The use of ‘omics technologies is increasing in South Africa. For example, in the context of
tuberculosis research, South African researchers have sequenced hundreds of mycobacterial
genomes. Yet, the South African competitive edge can only be realized with the development
of computational algorithms to rapidly synthesize this rich genetic resource and be accessible
as a user-friendly interface for a biomedical researcher.

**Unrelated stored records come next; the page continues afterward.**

-- ==== Sys2Proof/Laws/Events.lean ====
section
/-! SUPPORT. What raising a flag can do: it changes the register file, the event block, the host's rings and the NV store's queue
(for its log entry), and nothing else. -/

namespace Sys2Proof.Machine

/-- `t` differs from `s` in the registers, the event block, the host interface and the NV store at most. -/
def EvOnly (s t : State) : Prop := { t with regs := s.regs, ev := s.ev, hst := s.hst, nv := s.nv } = s

theorem EvOnly.refl (s : State) : EvOnly s s := rfl

theorem EvOnly.trans {s t u : State} (h : EvOnly s t) (h' : EvOnly t u) : EvOnly s u := by
  unfold EvOnly at *
  have e : ({ u with regs := s.regs, ev := s.ev, hst := s.hst, nv := s.nv } : State)
      = { ({ u with regs := t.regs, ev := t.ev, hst := t.hst, nv := t.nv } : State) with
          regs := s.regs, ev := s.ev, hst := s.hst, nv := s.nv } := rfl
  rw [e, h', h]

/-- Bringing the next request to the front of its queue changes the NV store alone. -/
theorem nvHead_only {s u : State} {c : Bool} {j : NvJob} (h : nvHead s = some (c, j, u)) : u = { s with nv := u.nv } := by
  unfold nvHead at h
  split at h
  · cases h; rfl
  · cases hf : nvFirst s s.nv.ord with
    | none => simp [hf] at h
    | some x => simp only [hf, Option.map_some, Option.some.injEq, Prod.mk.injEq] at h; obtain ⟨-, -, rfl⟩ := h; rfl

theorem nvHead_evOnly {s u : State} {c : Bool} {j : NvJob} (h : nvHead s = some (c, j, u)) : EvOnly s u := by
  rw [nvHead_only h]; exact rfl

theorem nvKick_evOnly (s : State) : EvOnly s (nvKick s) := by
  unfold nvKick
  split
  · exact rfl
  · split
    · exact rfl
    · rename_i c j u hd
      have hu : EvOnly s u := nvHead_evOnly hd
      unfold nvSetHead
      dsimp only
      split
      · split <;> exact hu
      · split <;> exact hu

theorem nvSubmit_evOnly (s : State) (k : NvKind) (c o : Bool) (src : Nat) (cont : NvCont) : EvOnly s (nvSubmit s k c o src cont).2 := by
  unfold nvSubmit
  split
  · exact rfl
  · split
    · exact rfl
    · refine EvOnly.trans ?_ (nvKick_evOnly _)
      split <;> exact rfl

theorem logAppend1_evOnly (s : State) (src code flags : Nat) (d : List Byte) : EvOnly s (logAppend1 s src code flags d) := by
  unfold logAppend1 nvOwn
  dsimp only
  refine EvOnly.trans ?_ (nvSubmit_evOnly _ _ _ _ _ _)
  exact rfl

theorem hostIrq_evOnly (s : State) (v : Nat) : EvOnly s (hostIrq s v) := by unfold hostIrq; split <;> exact rfl

theorem EvOnly.set {s t : State} (h : EvOnly s t) (f : Fd) (v : Nat) : EvOnly s (t.set f v) := h.trans rfl

theorem eqAdvance_evOnly (s : State) : EvOnly s (eqAdvance s) := ((EvOnly.refl s).set _ _).set _ _
theorem hostWrite_evOnly (s : State) (a : Nat) (b : List Byte) : EvOnly s (hostWrite s a b) := rfl
theorem eqNote_evOnly (s : State) (i : Bool) : EvOnly s (eqNote s i) := rfl

theorem eqWrite_evOnly (s : State) (r : HeldEv) : EvOnly s (eqWrite s r) := by
  have h : ∀ a b i, EvOnly s (eqNote (eqAdvance (hostWrite s a b)) i) := fun a b i =>
    (hostWrite_evOnly s a b).trans ((eqAdvance_evOnly _).trans (eqNote_evOnly _ _))
  unfold eqWrite
  dsimp only
  split
  · exact (h _ _ _).trans (hostIrq_evOnly _ _)
  · exact h _ _ _

theorem eqPost_evOnly (s : State) (r : HeldEv) : EvOnly s (eqPost s r) := by
  unfold eqPost
  split
  · exact rfl
  · split
    · exact rfl
    · exact eqWrite_evOnly s r

theorem evPost_evOnly (s : State) (e : Nat) (r : HeldEv) : EvOnly s (evPost s e r) := by
  unfold evPost
  split
  · exact rfl
  · dsimp only
    split
    · refine EvOnly.trans (eqPost_evOnly s r) ?_
      exact rfl
    · exact eqPost_evOnly s r

theorem evLog_evOnly (s : State) (e b : Nat) (r : HeldEv) : EvOnly s (evLog s e b r) := by
  unfold evLog
  split
  · exact logAppend1_evOnly _ _ _ _ _
  · exact rfl

theorem evCount_evOnly (s : State) (e b : Nat) : EvOnly s (evCount s e b) := rfl

theorem set_evOnly (s : State) (f : Fd) (v : Nat) : EvOnly s (s.set f v) := rfl

theorem raise0_evOnly (s : State) (e b : Nat) : EvOnly s (raise0 s e b) := by
  have h1 : EvOnly s (evCount (s.set (evField e b) 1) e b) := (set_evOnly _ _ _).trans (evCount_evOnly _ _ _)
  unfold raise0
  dsimp only
  split
  · exact h1
  · exact h1.trans ((evPost_evOnly _ _ _).trans (evLog_evOnly _ _ _ _))

theorem foldl_evOnly {α : Type} (f : State → α → State) (hf : ∀ s a, EvOnly s (f s a)) (l : List α) (s : State) :
    EvOnly s (l.foldl f s) := by
  induction l generalizing s with
  | nil => exact rfl
  | cons a l ih => exact EvOnly.trans (hf s a) (ih _)

theorem snapTake_evOnly (s : State) (cause : Nat) : EvOnly s (snapTake s cause) := by
  unfold snapTake
  dsimp only
  have fold := foldl_evOnly (fun t w => t.setW (W.snpData w) (((List.range 64).map (snapWord s)).getD w 0#32))
    (fun _ _ => rfl) (List.range 64) s
  exact (((((fold.set _ _).set _ _).set _ _).set _ _).set _ _)

theorem snapPulse_evOnly (s : State) (cause : Nat) : EvOnly s (snapPulse s cause) := by
  unfold snapPulse
  split <;> exact rfl

theorem snapTrigger_evOnly (s : State) (cause : Nat) : EvOnly s (snapTrigger s cause) := by
  unfold snapTrigger
  split
  · exact (snapTake_evOnly s cause).trans ((snapPulse_evOnly _ _).trans (raise0_evOnly _ _ _))
  · exact (set_evOnly _ _ _).trans (raise0_evOnly _ _ _)

/-- Raising a flag changes nothing outside the registers, the event block, the host interface and the NV store. -/
theorem raise_evOnly (s : State) (e b : Nat) : EvOnly s (raise s e b) := by
  unfold raise
  dsimp only
  split
  · exact EvOnly.trans (raise0_evOnly _ _ _) (snapTrigger_evOnly _ _)
  · exact raise0_evOnly _ _ _

theorem cfgReject_evOnly (s : State) (src : Src) (off : Nat) : EvOnly s (cfgReject s src off) := by
  unfold cfgReject
  dsimp only
  refine EvOnly.trans ?_ (raise_evOnly _ _ _)
  exact rfl

-- Field by field --------------------------------------------------------------------------------------------------------------------

theorem EvOnly.pending {s t : State} (h : EvOnly s t) : t.pending = s.pending := by have e := congrArg State.pending h; exact e
theorem EvOnly.now {s t : State} (h : EvOnly s t) : t.now = s.now := by have e := congrArg State.now h; exact e
theorem EvOnly.rtc {s t : State} (h : EvOnly s t) : t.rtc = s.rtc := by have e := congrArg State.rtc h; exact e
theorem EvOnly.free {s t : State} (h : EvOnly s t) : t.free = s.free := by have e := congrArg State.free h; exact e
theorem EvOnly.sw {s t : State} (h : EvOnly s t) : t.sw = s.sw := by have e := congrArg State.sw h; exact e
theorem EvOnly.stops {s t : State} (h : EvOnly s t) : t.stops = s.stops := by have e := congrArg State.stops h; exact e
theorem EvOnly.keep {s t : State} (h : EvOnly s t) : t.keep = s.keep := by have e := congrArg State.keep h; exact e
theorem EvOnly.sad {s t : State} (h : EvOnly s t) : t.sad = s.sad := by have e := congrArg State.sad h; exact e
theorem EvOnly.led {s t : State} (h : EvOnly s t) : t.led = s.led := by have e := congrArg State.led h; exact e
theorem EvOnly.coil {s t : State} (h : EvOnly s t) : t.coil = s.coil := by have e := congrArg State.coil h; exact e
theorem EvOnly.cld {s t : State} (h : EvOnly s t) : t.cld = s.cld := by have e := congrArg State.cld h; exact e
theorem EvOnly.pt {s t : State} (h : EvOnly s t) : t.pt = s.pt := by have e := congrArg State.pt h; exact e
theorem EvOnly.rf {s t : State} (h : EvOnly s t) : t.rf = s.rf := by have e := congrArg State.rf h; exact e
theorem EvOnly.prx {s t : State} (h : EvOnly s t) : t.prx = s.prx := by have e := congrArg State.prx h; exact e
theorem EvOnly.cph {s t : State} (h : EvOnly s t) : t.cph = s.cph := by have e := congrArg State.cph h; exact e
theorem EvOnly.rng {s t : State} (h : EvOnly s t) : t.rng = s.rng := by have e := congrArg State.rng h; exact e
theorem EvOnly.bsn {s t : State} (h : EvOnly s t) : t.bsn = s.bsn := by have e := congrArg State.bsn h; exact e
theorem EvOnly.dir {s t : State} (h : EvOnly s t) : t.dir = s.dir := by have e := congrArg State.dir h; exact e
theorem EvOnly.pl {s t : State} (h : EvOnly s t) : t.pl = s.pl := by have e := congrArg State.pl h; exact e
theorem EvOnly.iv {s t : State} (h : EvOnly s t) : t.iv = s.iv := by have e := congrArg State.iv h; exact e
theorem EvOnly.pm {s t : State} (h : EvOnly s t) : t.pm = s.pm := by have e := congrArg State.pm h; exact e
theorem EvOnly.sec {s t : State} (h : EvOnly s t) : t.sec = s.sec := by have e := congrArg State.sec h; exact e
theorem EvOnly.vio {s t : State} (h : EvOnly s t) : t.vio = s.vio := by have e := congrArg State.vio h; exact e
@[simp] theorem raise_pending (s : State) (e b : Nat) : (raise s e b).pending = s.pending := (raise_evOnly s e b).pending
@[simp] theorem raise_now (s : State) (e b : Nat) : (raise s e b).now = s.now := (raise_evOnly s e b).now
@[simp] theorem raise_rtc (s : State) (e b : Nat) : (raise s e b).rtc = s.rtc := (raise_evOnly s e b).rtc
@[simp] theorem raise_free (s : State) (e b : Nat) : (raise s e b).free = s.free := (raise_evOnly s e b).free
@[simp] theorem raise_sw (s : State) (e b : Nat) : (raise s e b).sw = s.sw := (raise_evOnly s e b).sw
@[simp] theorem raise_stops (s : State) (e b : Nat) : (raise s e b).stops = s.stops := (raise_evOnly s e b).stops
@[simp] theorem raise_keep (s : State) (e b : Nat) : (raise s e b).keep = s.keep := (raise_evOnly s e b).keep
@[simp] theorem raise_sad (s : State) (e b : Nat) : (raise s e b).sad = s.sad := (raise_evOnly s e b).sad
@[simp] theorem raise_led (s : State) (e b : Nat) : (raise s e b).led = s.led := (raise_evOnly s e b).led
@[simp] theorem raise_coil (s : State) (e b : Nat) : (raise s e b).coil = s.coil := (raise_evOnly s e b).coil
@[simp] theorem raise_cld (s : State) (e b : Nat) : (raise s e b).cld = s.cld := (raise_evOnly s e b).cld
@[simp] theorem raise_pt (s : State) (e b : Nat) : (raise s e b).pt = s.pt := (raise_evOnly s e b).pt
@[simp] theorem raise_rf (s : State) (e b : Nat) : (raise s e b).rf = s.rf := (raise_evOnly s e b).rf
@[simp] theorem raise_prx (s : State) (e b : Nat) : (raise s e b).prx = s.prx := (raise_evOnly s e b).prx
@[simp] theorem raise_cph (s : State) (e b : Nat) : (raise s e b).cph = s.cph := (raise_evOnly s e b).cph
@[simp] theorem raise_rng (s : State) (e b : Nat) : (raise s e b).rng = s.rng := (raise_evOnly s e b).rng
@[simp] theorem raise_bsn (s : State) (e b : Nat) : (raise s e b).bsn = s.bsn := (raise_evOnly s e b).bsn
@[simp] theorem raise_dir (s : State) (e b : Nat) : (raise s e b).dir = s.dir := (raise_evOnly s e b).dir
@[simp] theorem raise_pl (s : State) (e b : Nat) : (raise s e b).pl = s.pl := (raise_evOnly s e b).pl
@[simp] theorem raise_iv (s : State) (e b : Nat) : (raise s e b).iv = s.iv := (raise_evOnly s e b).iv
@[simp] theorem raise_pm (s : State) (e b : Nat) : (raise s e b).pm = s.pm := (raise_evOnly s e b).pm
@[simp] theorem raise_sec (s : State) (e b : Nat) : (raise s e b).sec = s.sec := (raise_evOnly s e b).sec
@[simp] theorem raise_vio (s : State) (e b : Nat) : (raise s e b).vio = s.vio := (raise_evOnly s e b).vio
@[simp] theorem nvSubmit_pending (s : State) (k : NvKind) (c o : Bool) (src : Nat) (cont : NvCont) : (nvSubmit s k c o src cont).2.pending = s.pending := (nvSubmit_evOnly s k c o src cont).pending
@[simp] theorem nvSubmit_now (s : State) (k : NvKind) (c o : Bool) (src : Nat) (cont : NvCont) : (nvSubmit s k c o src cont).2.now = s.now := (nvSubmit_evOnly s k c o src cont).now
@[simp] theorem nvSubmit_rtc (s : State) (k : NvKind) (c o : Bool) (src : Nat) (cont : NvCont) : (nvSubmit s k c o src cont).2.rtc = s.rtc := (nvSubmit_evOnly s k c o src cont).rtc
@[simp] theorem nvSubmit_free (s : State) (k : NvKind) (c o : Bool) (src : Nat) (cont : NvCont) : (nvSubmit s k c o src cont).2.free = s.free := (nvSubmit_evOnly s k c o src cont).free
@[simp] theorem nvSubmit_sw (s : State) (k : NvKind) (c o : Bool) (src : Nat) (cont : NvCont) : (nvSubmit s k c o src cont).2.sw = s.sw := (nvSubmit_evOnly s k c o src cont).sw
@[simp] theorem nvSubmit_stops (s : State) (k : NvKind) (c o : Bool) (src : Nat) (cont : NvCont) : (nvSubmit s k c o src cont).2.stops = s.stops := (nvSubmit_evOnly s k c o src cont).stops
@[simp] theorem nvSubmit_keep (s : State) (k : NvKind) (c o : Bool) (src : Nat) (cont : NvCont) : (nvSubmit s k c o src cont).2.keep = s.keep := (nvSubmit_evOnly s k c o src cont).keep
@[simp] theorem nvSubmit_sad (s : State) (k : NvKind) (c o : Bool) (src : Nat) (cont : NvCont) : (nvSubmit s k c o src cont).2.sad = s.sad := (nvSubmit_evOnly s k c o src cont).sad
@[simp] theorem nvSubmit_led (s : State) (k : NvKind) (c o : Bool) (src : Nat) (cont : NvCont) : (nvSubmit s k c o src cont).2.led = s.led := (nvSubmit_evOnly s k c o src cont).led
@[simp] theorem nvSubmit_coil (s : State) (k : NvKind) (c o : Bool) (src : Nat) (cont : NvCont) : (nvSubmit s k c o src cont).2.coil = s.coil := (nvSubmit_evOnly s k c o src cont).coil
@[simp] theorem nvSubmit_cld (s : State) (k : NvKind) (c o : Bool) (src : Nat) (cont : NvCont) : (nvSubmit s k c o src cont).2.cld = s.cld := (nvSubmit_evOnly s k c o src cont).cld
@[simp] theorem nvSubmit_pt (s : State) (k : NvKind) (c o : Bool) (src : Nat) (cont : NvCont) : (nvSubmit s k c o src cont).2.pt = s.pt := (nvSubmit_evOnly s k c o src cont).pt
@[simp] theorem nvSubmit_rf (s : State) (k : NvKind) (c o : Bool) (src : Nat) (cont : NvCont) : (nvSubmit s k c o src cont).2.rf = s.rf := (nvSubmit_evOnly s k c o src cont).rf
@[simp] theorem nvSubmit_prx (s : State) (k : NvKind) (c o : Bool) (src : Nat) (cont : NvCont) : (nvSubmit s k c o src cont).2.prx = s.prx := (nvSubmit_evOnly s k c o src cont).prx
@[simp] theorem nvSubmit_cph (s : State) (k : NvKind) (c o : Bool) (src : Nat) (cont : NvCont) : (nvSubmit s k c o src cont).2.cph = s.cph := (nvSubmit_evOnly s k c o src cont).cph
@[simp] theorem nvSubmit_rng (s : State) (k : NvKind) (c o : Bool) (src : Nat) (cont : NvCont) : (nvSubmit s k c o src cont).2.rng = s.rng := (nvSubmit_evOnly s k c o src cont).rng
@[simp] theorem nvSubmit_bsn (s : State) (k : NvKind) (c o : Bool) (src : Nat) (cont : NvCont) : (nvSubmit s k c o src cont).2.bsn = s.bsn := (nvSubmit_evOnly s k c o src cont).bsn
@[simp] theorem nvSubmit_dir (s : State) (k : NvKind) (c o : Bool) (src : Nat) (cont : NvCont) : (nvSubmit s k c o src cont).2.dir = s.dir := (nvSubmit_evOnly s k c o src cont).dir
@[simp] theorem nvSubmit_pl (s : State) (k : NvKind) (c o : Bool) (src : Nat) (cont : NvCont) : (nvSubmit s k c o src cont).2.pl = s.pl := (nvSubmit_evOnly s k c o src cont).pl
@[simp] theorem nvSubmit_iv (s : State) (k : NvKind) (c o : Bool) (src : Nat) (cont : NvCont) : (nvSubmit s k c o src cont).2.iv = s.iv := (nvSubmit_evOnly s k c o src cont).iv
@[simp] theorem nvSubmit_pm (s : State) (k : NvKind) (c o : Bool) (src : Nat) (cont : NvCont) : (nvSubmit s k c o src cont).2.pm = s.pm := (nvSubmit_evOnly s k c o src cont).pm
@[simp] theorem nvSubmit_sec (s : State) (k : NvKind) (c o : Bool) (src : Nat) (cont : NvCont) : (nvSubmit s k c o src cont).2.sec = s.sec := (nvSubmit_evOnly s k c o src cont).sec
@[simp] theorem nvSubmit_vio (s : State) (k : NvKind) (c o : Bool) (src : Nat) (cont : NvCont) : (nvSubmit s k c o src cont).2.vio = s.vio := (nvSubmit_evOnly s k c o src cont).vio

end Sys2Proof.Machine
end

The overwhelming response among
South African biomedical researchers during the past two years for next generation
sequencing analysis training and support, underscores the need for computational skills or
resource intervention. Unfortunately, there is not a critical mass of researchers able to use
bioinformatics software in the absence of a graphical user interface or internet browser. There
remains a need to train biologists with similar skills to meet the demands of a post-genomic
era in South Africa and on the African continent in a resource-limited setting. Our ability to
rapidly analyze the unique datasets in South Africa will shape our technology innovation
strategy. The dilemma of a lack of human capital resources to carry out large-scale
computational biomedical analyses has been echoed in the recently established human,
heredity and health ( genetics programme, funded through the National
Institutes of Health where researchers on the African continent recognize the dichotomy of
making Africa’s unique genetic resources available to the international community and at the
same time have the opportunity to answer specific research questions governing our local

COMBAT-TB sets out to address two needs that face researchers around the world but
specifically impacts research development on the African continent, namely; (i) access to
computational tools for rapid deployment in a resource-limiting laboratory; and (ii) access to
an integrated environment that will allow researchers to interrogate their in-house data as well
as interpret their data in the context of data available in public repositories. These two needs
might appear to be disconnected but in reality feed off each other. For example, data
repositories or archives provide a space for researchers to store their data in a predefined
format. Yet other resources attempt to connect these independent resources in an apparent
integrated platform to glean insights from overlapping data. At the same time the upstream
steps or protocols that generate all the data that feed these repositories, are not developed in
a way that provides a communication layer to the data repositories. Conversely, the data
repositories do not necessarily model their storage design based on the range of data types
that are being generated using high-throughput technologies.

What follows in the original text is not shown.